Fragile X Syndrome (FMR1 gene)
Also known as: Fragile X« Back to test list
The Fragile X syndrome is the commonest cause of familial intellectual disability. It is caused by a mutation in the FMR1 gene. This is an X-linked disorder, with males often being affected more severely than females.
Carrier women are often intellectually normal; some men can carry the mutation and be intellectually normal. Intellectually normal carriers can develop an ataxic/neurodegenerative disorder in late adult life (both genders) or have premature ovarian failure (women).
This test has diagnostic and familial implications.
In an intellectually disabled person of either gender, an abnormal result is diagnostic of the Fragile X syndrome. A normal result essentially excludes this diagnosis; the mutation is found in >99% of patients with this disorder.
In an intellectually normal person, an abnormal result indicates that they are at risk of having affected relatives, and that they may be at increased risk of ataxia or premature menopause in later life.
This is an assay for heritable mutations. It may raise issues of ethics or consent that are different from most other investigations ordered in the routine care of a patient. The interpretation of the result may also be dependent on the family history and the interpretation of other studies.

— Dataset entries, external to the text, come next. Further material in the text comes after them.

theorem State.endFrame_frameContent (p : PortId) (d : Direction) (aborted : Bool) (o : Opening) (rest : List Bool) :
    ((s.beginFrame p o).frameContent p d o rest).endFrame p d aborted (s.extend p d o rest) =
      s.setPort p (s.closedPort p d aborted o rest) := by
  have hstate : (({ (s.port p).collide o with quietSince := none } : Port).setRx d
        { (s.port p).rx d with opening := some (s.extend p d o rest) }).state =
      ((s.port p).receiveContent d o (s.extend p d o rest) rest).state := by
    rw [Port.setRx_state, ((s.port p).receiveContent_only d o _ rest).state]
    rfl
  have htransfer : (({ (s.port p).collide o with quietSince := none } : Port).setRx d
        { (s.port p).rx d with opening := some (s.extend p d o rest) }).transferEnd =
      ((s.port p).receiveContent d o (s.extend p d o rest) rest).transferEnd := by
    rw [Port.setRx_transferEnd, ((s.port p).receiveContent_only d o _ rest).transferEnd]
    rfl
  rw [State.beginFrame_frameContent, State.endFrame, State.port_setPort_same, State.setPort_setPort, Port.arriveOf,
    Port.withRelay_arrive _ _ d _ hstate htransfer]
  rw [Port.endFrame_setRx_withRelay, Port.countDir_setRx_withRelay_quiet]
  rfl

/-- A frame that ends, of which more than a flag has come, is counted on its port, judged by its class, judged for its removal, and
interpreted unless it collided (R5, R12, R14, R18). -/
theorem State.closeFrame_eq (p : PortId) (d : Direction) (aborted : Bool) (o : Opening) (rest : List Bool)
    (h : aborted = true ∨ o.content ++ rest ≠ []) :
    s.closeFrame p d aborted o rest =
      (let k := classify aborted (o.content ++ rest)
      let u := ((s.setPort p (s.closedPort p d aborted o rest)).judgeClass p d k).judgeRemoval p d k (s.extend p d o rest)
      if k = .valid ∧ o.collided = false then u.interpret p d (telegramOctets (o.content ++ rest)) o.capture else u) := by
  have hframe : ¬ (aborted = false ∧ o.content ++ rest = []) := by
    rintro ⟨ha, he⟩
    rcases h with h | h
    · rw [ha] at h
      cases h
    · exact h he
  unfold State.closeFrame
  rw [if_neg hframe, State.delimit_eq, State.endFrame_frameContent]
  rfl

/-! ## Classes (R5) -/

theorem classify_runt (content : List Bool) (h : content.length ≤ 47) : classify false content = .runt := by
  simp [classify]
  omega

theorem classify_oversize (content : List Bool) (h : 512 < content.length) : classify false content = .oversize := by
  simp [classify, h]
  omega

theorem classify_length {content : List Bool} (h : classify false content = .valid ∨ classify false content = .checkFailure) :
    48 ≤ content.length := by
  by_contra hlt
  rw [classify_runt content (by omega)] at h
  rcases h with h | h <;> cases h

theorem ne_nil_of_classify {content : List Bool} (h : classify false content = .valid ∨ classify false content = .checkFailure) :
    content ≠ [] := by
  rintro rfl
  exact absurd (classify_length h) (by decide)

/-! ## The removal of a frame (R14) -/

theorem octetsOf_take_sixteen (bits : List Bool) (h : 16 ≤ bits.length) :
    ∃ a b, octetsOf (bits.take 16) = [a, b] ∧ octetsOf bits = a :: b :: octetsOf (bits.drop 16) := by
  match bits, h with
  | b0 :: b1 :: b2 :: b3 :: b4 :: b5 :: b6 :: b7 :: c0 :: c1 :: c2 :: c3 :: c4 :: c5 :: c6 :: c7 :: rest, _ =>
    exact ⟨_, _, rfl, rfl⟩

theorem octetsOf_length (n : Nat) (bits : List Bool) (h : 8 * n ≤ bits.length) : n ≤ (octetsOf bits).length := by
  induction n generalizing bits with
  | zero => exact Nat.zero_le _
  | succ n ih =>
    match bits, h with
    | b0 :: b1 :: b2 :: b3 :: b4 :: b5 :: b6 :: b7 :: rest, h =>
      have := ih rest (by simp only [List.length_cons] at h; omega)
      simpa [octetsOf] using this
    | [], h | [_], h | [_, _], h | [_, _, _], h | [_, _, _, _], h | [_, _, _, _, _], h | [_, _, _, _, _, _], h
    | [_, _, _, _, _, _, _], h => exact absurd h (by simp only [List.length_cons, List.length_nil]; omega)

/-- The header of a telegram is in its first 16 bits, whatever follows. -/
theorem serviceHeader_take (t : Straps) (content : List Bool) (h : 48 ≤ content.length) :
    serviceHeader t (octetsOf (content.take 16)) = serviceHeader t (telegramOctets content) := by
  obtain ⟨a, b, htake, hall⟩ := octetsOf_take_sixteen content (by omega)
  have hlen := octetsOf_length 4 (content.drop 16) (by rw [List.length_drop]; omega)
  obtain ⟨c, e, l, hl⟩ : ∃ c e l, octetsOf (content.drop 16) = c :: e :: l := by
    match octetsOf (content.drop 16), hlen with
    | c :: e :: l, _ => exact ⟨c, e, l, rfl⟩
  have htelegram : ∃ l', telegramOctets content = a :: b :: l' := by
    refine ⟨((c :: e :: l).dropLast).dropLast, ?_⟩
    rw [telegramOctets, hall, hl]
    match l with
    | [] => rfl
    | _ :: _ => rfl
  obtain ⟨l', hl'⟩ := htelegram
  rw [htake, hl']
  rfl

Sizing and triplet repeat primed PCR to detect expansion of the CGG repeat region in the FMR1 gene.
This test can be requested by any medical practitioner.
4 mL blood in EDTA (separate tube required). Specimens may be collected by the requesting practitioner or at any Sonic Healthcare pathology collection centre.
To help ensure the quality of the test, a genetic test should be done with a dedicated sample whenever possible i.e. a sample collected specifically for that test rather than a sample that is used for multiple tests.
We also recommend that the patient or another adult check the labelling of request forms and sample tubes.
Please include statement about family history (or not) of fragile X in clinical details on referral form. If family history is present, please state relationship to patient.